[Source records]
• • • •

/-- 41_load16.md R204: `PUSH`. -/
def Obligations.PushStoresPair : Prop :=
  (∀ p : StackPair, Decodes [0xC5#8 ||| (p.code <<< 4)] (.pushRr p))
    ∧ ∀ (s : State) (p : StackPair) (v : Word),
      v = (match p with
        | .bc => s.regs.b ++ s.regs.c
        | .de => s.regs.d ++ s.regs.e
        | .hl => s.regs.h ++ s.regs.l
        | .af => s.regs.a ++ s.regs.f) →
      (StateOk s = true → Pushable s = true →
        ∃ u, PushEffect s u v ∧ exec (.pushRr p) s = .next { u with regs := { s.regs with sp := s.regs.sp - 2 }, cycles := 16 })
      ∧ (Pushable s = false → StopsOnAccess (.pushRr p) s)

/-- 41_load16.md R205: `POP`; `POP AF` clears the low four bits of `F`. -/
def Obligations.PopLoadsPair : Prop :=
  (∀ p : StackPair, Decodes [0xC1#8 ||| (p.code <<< 4)] (.popRr p))
    ∧ ∀ s : State,
      (Poppable s = true → ∃ base hi lo, PopsBytes s base hi lo
        ∧ exec (.popRr .bc) s
            = .next { base with regs := { s.regs with b := hi, c := lo, sp := s.regs.sp + 2 }, cycles := 12 }
        ∧ exec (.popRr .de) s
            = .next { base with regs := { s.regs with d := hi, e := lo, sp := s.regs.sp + 2 }, cycles := 12 }
        ∧ exec (.popRr .hl) s
            = .next { base with regs := { s.regs with h := hi, l := lo, sp := s.regs.sp + 2 }, cycles := 12 }
        ∧ ∃ f, FlagsAre f (lo.getLsbD 7) (lo.getLsbD 6) (lo.getLsbD 5) (lo.getLsbD 4)
          ∧ exec (.popRr .af) s
              = .next { base with regs := { s.regs with a := hi, f := f, sp := s.regs.sp + 2 }, cycles := 12 })
      ∧ (Poppable s = false → ∀ p, StopsOnAccess (.popRr p) s)

/-! ### 8-bit arithmetic and logic -/

/-- 42_alu8.md R211, R212: `ADD` and `ADC`, their three forms. -/
def Obligations.AddAndAdc : Prop :=
  AccForms .addAR .addAHl .addAN 0 (fun i s base cost v =>
      SetsAF i s base cost (BitVec.ofNat 8 (s.regs.a.toNat + v.toNat))
        (decide ((s.regs.a.toNat + v.toNat) % 256 = 0)) false
        (decide (s.regs.a.toNat % 16 + v.toNat % 16 > 0xF)) (decide (s.regs.a.toNat + v.toNat > 0xFF)))
    ∧ AccForms .adcAR .adcAHl .adcAN 1 (fun i s base cost v =>
      SetsAF i s base cost (BitVec.ofNat 8 (s.regs.a.toNat + v.toNat + carryOf s))
        (decide ((s.regs.a.toNat + v.toNat + carryOf s) % 256 = 0)) false
        (decide (s.regs.a.toNat % 16 + v.toNat % 16 + carryOf s > 0xF))
        (decide (s.regs.a.toNat + v.toNat + carryOf s > 0xFF)))

/-- 42_alu8.md R213, R214, R218: `SUB`, `SBC` and `CP`, their three forms; `CP` leaves `A`. -/
def Obligations.Subtractions : Prop :=
  AccForms .subR .subHl .subN 2 (fun i s base cost v =>
      SetsAF i s base cost (BitVec.ofInt 8 (s.regs.a.toNat - v.toNat))
        (decide (((s.regs.a.toNat : Int) - v.toNat) % 256 = 0)) true
        (decide (s.regs.a.toNat % 16 < v.toNat % 16)) (decide (s.regs.a.toNat < v.toNat)))
    ∧ AccForms .sbcAR .sbcAHl .sbcAN 3 (fun i s base cost v =>
      SetsAF i s base cost (BitVec.ofInt 8 (s.regs.a.toNat - v.toNat - carryOf s))
        (decide (((s.regs.a.toNat : Int) - v.toNat - carryOf s) % 256 = 0)) true
        (decide (s.regs.a.toNat % 16 < v.toNat % 16 + carryOf s)) (decide (s.regs.a.toNat < v.toNat + carryOf s)))
    ∧ AccForms .cpR .cpHl .cpN 7 (fun i s base cost v =>
      SetsAF i s base cost s.regs.a (decide (s.regs.a = v)) true
        (decide (s.regs.a.toNat % 16 < v.toNat % 16)) (decide (s.regs.a.toNat < v.toNat)))

/-- 42_alu8.md R215, R216, R217: `AND`, `XOR` and `OR`, their three forms. -/
def Obligations.AndXorOr : Prop :=
  AccForms .andR .andHl .andN 4 (fun i s base cost v =>
      SetsAF i s base cost (s.regs.a &&& v) (decide (s.regs.a &&& v = 0)) false true false)
    ∧ AccForms .xorR .xorHl .xorN 5 (fun i s base cost v =>
      SetsAF i s base cost (s.regs.a ^^^ v) (decide (s.regs.a ^^^ v = 0)) false false false)
    ∧ AccForms .orR .orHl .orN 6 (fun i s base cost v =>
      SetsAF i s base cost (s.regs.a ||| v) (decide (s.regs.a ||| v = 0)) false false false)

/-- 42_alu8.md R219, R220: the 8-bit `INC` and `DEC`, register and memory forms; flag C unchanged. -/
def Obligations.IncAndDec : Prop :=
  (∀ r : Reg8, Decodes [0x04#8 ||| (r.code <<< 3)] (.incR r)) ∧ Decodes [0x34] .incHl
    ∧ (∀ r : Reg8, Decodes [0x05#8 ||| (r.code <<< 3)] (.decR r)) ∧ Decodes [0x35] .decHl
    ∧ ∀ s : State,
      (∀ r, SetsRegF (.incR r) r s 4 (s.regs.get8 r + 1) (decide (((s.regs.get8 r).toNat + 1) % 256 = 0)) false
          (decide ((s.regs.get8 r).toNat % 16 = 0xF)) (s.regs.f.getLsbD 4)
        ∧ SetsRegF (.decR r) r s 4 (s.regs.get8 r - 1) (decide (((s.regs.get8 r).toNat + 255) % 256 = 0)) true
          (decide ((s.regs.get8 r).toNat % 16 = 0)) (s.regs.f.getLsbD 4))
      ∧ (StateOk s = true → Readable s s.regs.hl = true → Writable s s.regs.hl = true →
          ∃ w, readByte s.regs.hl s = .next w
            ∧ SetsHlF .incHl s 12 (w + 1) (decide ((w.toNat + 1) % 256 = 0)) false (decide (w.toNat % 16 = 0xF))
                (s.regs.f.getLsbD 4)
            ∧ SetsHlF .decHl s 12 (w - 1) (decide ((w.toNat + 255) % 256 = 0)) true (decide (w.toNat % 16 = 0))
                (s.regs.f.getLsbD 4))
      ∧ ReadFaultStops .incHl s.regs.hl s ∧ ReadFaultStops .decHl s.regs.hl s

/-- 42_alu8.md R221: `DAA`, the two branches of its adjustment written out. -/
def Obligations.DecimalAdjust : Prop :=
  Decodes [0x27] .daa
    ∧ ∀ s : State,
      (s.regs.f.getLsbD 6 = false → ∀ adj : Nat,
        adj = (if s.regs.f.getLsbD 5 = true ∨ s.regs.a.toNat % 16 > 0x09 then 0x06 else 0)
            + (if s.regs.f.getLsbD 4 = true ∨ s.regs.a.toNat > 0x99 then 0x60 else 0) →
        SetsAF .daa s s 4 (BitVec.ofNat 8 (s.regs.a.toNat + adj)) (decide ((s.regs.a.toNat + adj) % 256 = 0)) false false
          (decide (s.regs.f.getLsbD 4 = true ∨ s.regs.a.toNat > 0x99)))
      ∧ (s.regs.f.getLsbD 6 = true → ∀ adj : Nat,
        adj = (if s.regs.f.getLsbD 5 = true then 0x06 else 0) + (if s.regs.f.getLsbD 4 = true then 0x60 else 0) →
        SetsAF .daa s s 4 (BitVec.ofInt 8 (s.regs.a.toNat - adj)) (decide (((s.regs.a.toNat : Int) - adj) % 256 = 0)) true
          false (s.regs.f.getLsbD 4))

/-- 42_alu8.md R222, R223, R224: `CPL`, `SCF`, `CCF`. -/
def Obligations.ComplementAndCarry : Prop :=
  Decodes [0x2F] .cpl ∧ Decodes [0x37] .scf ∧ Decodes [0x3F] .ccf
    ∧ ∀ s : State,
      SetsAF .cpl s s 4 (s.regs.a ^^^ 0xFF) (s.regs.f.getLsbD 7) true true (s.regs.f.getLsbD 4)
      ∧ SetsAF .scf s s 4 s.regs.a (s.regs.f.getLsbD 7) false false true
      ∧ SetsAF .ccf s s 4 s.regs.a (s.regs.f.getLsbD 7) false false (!s.regs.f.getLsbD 4)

• • • •

Exercise aim: Take the lines above from the one holding "def Obligations.DecimalAdjust : Prop" to the last and output them exactly.

Solution for this task:
def Obligations.DecimalAdjust : Prop :=
  Decodes [0x27] .daa
    ∧ ∀ s : State,
      (s.regs.f.getLsbD 6 = false → ∀ adj : Nat,
        adj = (if s.regs.f.getLsbD 5 = true ∨ s.regs.a.toNat % 16 > 0x09 then 0x06 else 0)
            + (if s.regs.f.getLsbD 4 = true ∨ s.regs.a.toNat > 0x99 then 0x60 else 0) →
        SetsAF .daa s s 4 (BitVec.ofNat 8 (s.regs.a.toNat + adj)) (decide ((s.regs.a.toNat + adj) % 256 = 0)) false false
          (decide (s.regs.f.getLsbD 4 = true ∨ s.regs.a.toNat > 0x99)))
      ∧ (s.regs.f.getLsbD 6 = true → ∀ adj : Nat,
        adj = (if s.regs.f.getLsbD 5 = true then 0x06 else 0) + (if s.regs.f.getLsbD 4 = true then 0x60 else 0) →
        SetsAF .daa s s 4 (BitVec.ofInt 8 (s.regs.a.toNat - adj)) (decide (((s.regs.a.toNat : Int) - adj) % 256 = 0)) true
          false (s.regs.f.getLsbD 4))

/-- 42_alu8.md R222, R223, R224: `CPL`, `SCF`, `CCF`. -/
def Obligations.ComplementAndCarry : Prop :=
  Decodes [0x2F] .cpl ∧ Decodes [0x37] .scf ∧ Decodes [0x3F] .ccf
    ∧ ∀ s : State,
      SetsAF .cpl s s 4 (s.regs.a ^^^ 0xFF) (s.regs.f.getLsbD 7) true true (s.regs.f.getLsbD 4)
      ∧ SetsAF .scf s s 4 s.regs.a (s.regs.f.getLsbD 7) false false true
      ∧ SetsAF .ccf s s 4 s.regs.a (s.regs.f.getLsbD 7) false false (!s.regs.f.getLsbD 4)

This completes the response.